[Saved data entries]

-- ==== Sys2Proof/Decode.lean ====
section
/-! DEFINITION. The decoder: the primary table as the 16 by 16 matrix of spec/30_encoding.md R104, the extended table of
R106, the lengths of R110, the class tags of R109, the costs as the parameter CYCLES gives them (R93); `decode` over a
list of bytes; and the encoder, written from the encoding column of the same tables. The machine's own fetch
(Machine/Fetch.lean) uses `shapeOf`, `operandBytes` and `assemble`, so a byte string is read one way only. -/

namespace Sys2Proof

/-- The format of a primary table entry (R91) with what it makes of the bytes that follow the opcode. -/
inductive Shape where
  /-- OP: no operand byte. -/
  | op (i : Instr)
  /-- OP_N8: one unsigned byte. -/
  | n8 (make : Byte → Instr)
  /-- OP_E8: one byte in two's complement. -/
  | e8 (make : Byte → Instr)
  /-- OP_N16: two bytes, low byte first. -/
  | n16 (make : Word → Instr)
  /-- 0x10, whose length is `STOP_LENGTH` (R111). -/
  | stop
  /-- 0xCB, the prefix: the next byte is looked up in the extended table (R103). -/
  | cb

/-- The cell of a 16 by 16 table that a byte names: row the high nibble, column the low nibble (R104). -/
def cell {α : Type} (table : List (List α)) (b : Byte) (out : α) : α :=
  (table.getD (b.toNat / 16) []).getD (b.toNat % 16) out

/-- Row 0x of `primaryTable`. -/
def primaryTable0 : List Shape :=
  [.op .nop, .n16 .ld_BC_nn, .op .ld_atBC_A, .op .inc_BC, .op .inc_B, .op .dec_B, .n8 .ld_B_n, .op .rlca,
   .n16 .ld_atNN_SP, .op .add_HL_BC, .op .ld_A_atBC, .op .dec_BC, .op .inc_C, .op .dec_C, .n8 .ld_C_n, .op .rrca]

/-- Row 1x of `primaryTable`. -/
def primaryTable1 : List Shape :=
  [.stop, .n16 .ld_DE_nn, .op .ld_atDE_A, .op .inc_DE, .op .inc_D, .op .dec_D, .n8 .ld_D_n, .op .rla,
   .e8 .jr_e, .op .add_HL_DE, .op .ld_A_atDE, .op .dec_DE, .op .inc_E, .op .dec_E, .n8 .ld_E_n, .op .rra]

/-- Row 2x of `primaryTable`. -/
def primaryTable2 : List Shape :=
  [.e8 .jr_NZ_e, .n16 .ld_HL_nn, .op .ld_atHLinc_A, .op .inc_HL, .op .inc_H, .op .dec_H, .n8 .ld_H_n, .op .daa,
   .e8 .jr_Z_e, .op .add_HL_HL, .op .ld_A_atHLinc, .op .dec_HL, .op .inc_L, .op .dec_L, .n8 .ld_L_n, .op .cpl]

/-- Row 3x of `primaryTable`. -/
def primaryTable3 : List Shape :=
  [.e8 .jr_NC_e, .n16 .ld_SP_nn, .op .ld_atHLdec_A, .op .inc_SP, .op .inc_atHL, .op .dec_atHL, .n8 .ld_atHL_n, .op .scf,
   .e8 .jr_C_e, .op .add_HL_SP, .op .ld_A_atHLdec, .op .dec_SP, .op .inc_A, .op .dec_A, .n8 .ld_A_n, .op .ccf]

/-- Row 4x of `primaryTable`. -/
def primaryTable4 : List Shape :=
  [.op .ld_B_B, .op .ld_B_C, .op .ld_B_D, .op .ld_B_E, .op .ld_B_H, .op .ld_B_L, .op .ld_B_atHL, .op .ld_B_A,
   .op .ld_C_B, .op .ld_C_C, .op .ld_C_D, .op .ld_C_E, .op .ld_C_H, .op .ld_C_L, .op .ld_C_atHL, .op .ld_C_A]

/-- Row 5x of `primaryTable`. -/
def primaryTable5 : List Shape :=
  [.op .ld_D_B, .op .ld_D_C, .op .ld_D_D, .op .ld_D_E, .op .ld_D_H, .op .ld_D_L, .op .ld_D_atHL, .op .ld_D_A,
   .op .ld_E_B, .op .ld_E_C, .op .ld_E_D, .op .ld_E_E, .op .ld_E_H, .op .ld_E_L, .op .ld_E_atHL, .op .ld_E_A]

/-- Row 6x of `primaryTable`. -/
def primaryTable6 : List Shape :=
  [.op .ld_H_B, .op .ld_H_C, .op .ld_H_D, .op .ld_H_E, .op .ld_H_H, .op .ld_H_L, .op .ld_H_atHL, .op .ld_H_A,
   .op .ld_L_B, .op .ld_L_C, .op .ld_L_D, .op .ld_L_E, .op .ld_L_H, .op .ld_L_L, .op .ld_L_atHL, .op .ld_L_A]

/-- Row 7x of `primaryTable`. -/
def primaryTable7 : List Shape :=
  [.op .ld_atHL_B, .op .ld_atHL_C, .op .ld_atHL_D, .op .ld_atHL_E, .op .ld_atHL_H, .op .ld_atHL_L, .op .halt, .op .ld_atHL_A,
   .op .ld_A_B, .op .ld_A_C, .op .ld_A_D, .op .ld_A_E, .op .ld_A_H, .op .ld_A_L, .op .ld_A_atHL, .op .ld_A_A]

/-- Row 8x of `primaryTable`. -/
def primaryTable8 : List Shape :=
  [.op .add_A_B, .op .add_A_C, .op .add_A_D, .op .add_A_E, .op .add_A_H, .op .add_A_L, .op .add_A_atHL, .op .add_A_A,
   .op .adc_A_B, .op .adc_A_C, .op .adc_A_D, .op .adc_A_E, .op .adc_A_H, .op .adc_A_L, .op .adc_A_atHL, .op .adc_A_A]

/-- Row 9x of `primaryTable`. -/
def primaryTable9 : List Shape :=
  [.op .sub_B, .op .sub_C, .op .sub_D, .op .sub_E, .op .sub_H, .op .sub_L, .op .sub_atHL, .op .sub_A,
   .op .sbc_A_B, .op .sbc_A_C, .op .sbc_A_D, .op .sbc_A_E, .op .sbc_A_H, .op .sbc_A_L, .op .sbc_A_atHL, .op .sbc_A_A]

/-- Row Ax of `primaryTable`. -/
def primaryTableA : List Shape :=
  [.op .and_B, .op .and_C, .op .and_D, .op .and_E, .op .and_H, .op .and_L, .op .and_atHL, .op .and_A,
   .op .xor_B, .op .xor_C, .op .xor_D, .op .xor_E, .op .xor_H, .op .xor_L, .op .xor_atHL, .op .xor_A]

/-- Row Bx of `primaryTable`. -/
def primaryTableB : List Shape :=
  [.op .or_B, .op .or_C, .op .or_D, .op .or_E, .op .or_H, .op .or_L, .op .or_atHL, .op .or_A,
   .op .cp_B, .op .cp_C, .op .cp_D, .op .cp_E, .op .cp_H, .op .cp_L, .op .cp_atHL, .op .cp_A]

/-- Row Cx of `primaryTable`. -/
def primaryTableC : List Shape :=
  [.op .ret_NZ, .op .pop_BC, .n16 .jp_NZ_nn, .n16 .jp_nn, .n16 .call_NZ_nn, .op .push_BC, .n8 .add_A_n, .op .rst_00,
   .op .ret_Z, .op .ret, .n16 .jp_Z_nn, .cb, .n16 .call_Z_nn, .n16 .call_nn, .n8 .adc_A_n, .op .rst_08]

/-- Row Dx of `primaryTable`. -/
def primaryTableD : List Shape :=
  [.op .ret_NC, .op .pop_DE, .n16 .jp_NC_nn, .op .invalid_D3, .n16 .call_NC_nn, .op .push_DE, .n8 .sub_n, .op .rst_10,
   .op .ret_C, .op .reti, .n16 .jp_C_nn, .op .invalid_DB, .n16 .call_C_nn, .op .invalid_DD, .n8 .sbc_A_n, .op .rst_18]

/-- Row Ex of `primaryTable`. -/
def primaryTableE : List Shape :=
  [.n8 .ldh_atN_A, .op .pop_HL, .op .ld_atC_A, .op .invalid_E3, .op .invalid_E4, .op .push_HL, .n8 .and_n, .op .rst_20,
   .e8 .add_SP_e, .op .jp_HL, .n16 .ld_atNN_A, .op .invalid_EB, .op .invalid_EC, .op .invalid_ED, .n8 .xor_n, .op .rst_28]

/-- Row Fx of `primaryTable`. -/
def primaryTableF : List Shape :=
  [.n8 .ldh_A_atN, .op .pop_AF, .op .ld_A_atC, .op .di, .op .invalid_F4, .op .push_AF, .n8 .or_n, .op .rst_30,
   .e8 .ld_HL_SPe, .op .ld_SP_HL, .n16 .ld_A_atNN, .op .ei, .op .invalid_FC, .op .invalid_FD, .n8 .cp_n, .op .rst_38]

/-- R104. The cells `--` are the Invalid entries of R107. -/
def primaryTable : List (List Shape) :=
  [primaryTable0, primaryTable1, primaryTable2, primaryTable3,
   primaryTable4, primaryTable5, primaryTable6, primaryTable7,
   primaryTable8, primaryTable9, primaryTableA, primaryTableB,
   primaryTableC, primaryTableD, primaryTableE, primaryTableF]

/-- The format of the primary entry of an opcode byte (R94: every byte has exactly one). -/
def shapeOf (op : Byte) : Shape := cell primaryTable op (.op .nop)

/-- Row 0x of `extendedTable`. -/
def extendedTable0 : List Instr :=
  [.rlc_B, .rlc_C, .rlc_D, .rlc_E, .rlc_H, .rlc_L, .rlc_atHL, .rlc_A,
   .rrc_B, .rrc_C, .rrc_D, .rrc_E, .rrc_H, .rrc_L, .rrc_atHL, .rrc_A]

/-- Row 1x of `extendedTable`. -/
def extendedTable1 : List Instr :=
  [.rl_B, .rl_C, .rl_D, .rl_E, .rl_H, .rl_L, .rl_atHL, .rl_A, .rr_B, .rr_C, .rr_D, .rr_E, .rr_H, .rr_L, .rr_atHL, .rr_A]

/-- Row 2x of `extendedTable`. -/
def extendedTable2 : List Instr :=
  [.sla_B, .sla_C, .sla_D, .sla_E, .sla_H, .sla_L, .sla_atHL, .sla_A,
   .sra_B, .sra_C, .sra_D, .sra_E, .sra_H, .sra_L, .sra_atHL, .sra_A]

/-- Row 3x of `extendedTable`. -/
def extendedTable3 : List Instr :=
  [.swap_B, .swap_C, .swap_D, .swap_E, .swap_H, .swap_L, .swap_atHL, .swap_A,
   .srl_B, .srl_C, .srl_D, .srl_E, .srl_H, .srl_L, .srl_atHL, .srl_A]

/-- Row 4x of `extendedTable`. -/
def extendedTable4 : List Instr :=
  [.bit_0_B, .bit_0_C, .bit_0_D, .bit_0_E, .bit_0_H, .bit_0_L, .bit_0_atHL, .bit_0_A,
   .bit_1_B, .bit_1_C, .bit_1_D, .bit_1_E, .bit_1_H, .bit_1_L, .bit_1_atHL, .bit_1_A]

/-- Row 5x of `extendedTable`. -/
def extendedTable5 : List Instr :=
  [.bit_2_B, .bit_2_C, .bit_2_D, .bit_2_E, .bit_2_H, .bit_2_L, .bit_2_atHL, .bit_2_A,
   .bit_3_B, .bit_3_C, .bit_3_D, .bit_3_E, .bit_3_H, .bit_3_L, .bit_3_atHL, .bit_3_A]

/-- Row 6x of `extendedTable`. -/
def extendedTable6 : List Instr :=
  [.bit_4_B, .bit_4_C, .bit_4_D, .bit_4_E, .bit_4_H, .bit_4_L, .bit_4_atHL, .bit_4_A,
   .bit_5_B, .bit_5_C, .bit_5_D, .bit_5_E, .bit_5_H, .bit_5_L, .bit_5_atHL, .bit_5_A]

/-- Row 7x of `extendedTable`. -/
def extendedTable7 : List Instr :=
  [.bit_6_B, .bit_6_C, .bit_6_D, .bit_6_E, .bit_6_H, .bit_6_L, .bit_6_atHL, .bit_6_A,
   .bit_7_B, .bit_7_C, .bit_7_D, .bit_7_E, .bit_7_H, .bit_7_L, .bit_7_atHL, .bit_7_A]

# Action item
What lines above contain "primaryTableD"? Copy them out.

# Written solution
def primaryTableD : List Shape :=
   primaryTableC, primaryTableD, primaryTableE, primaryTableF]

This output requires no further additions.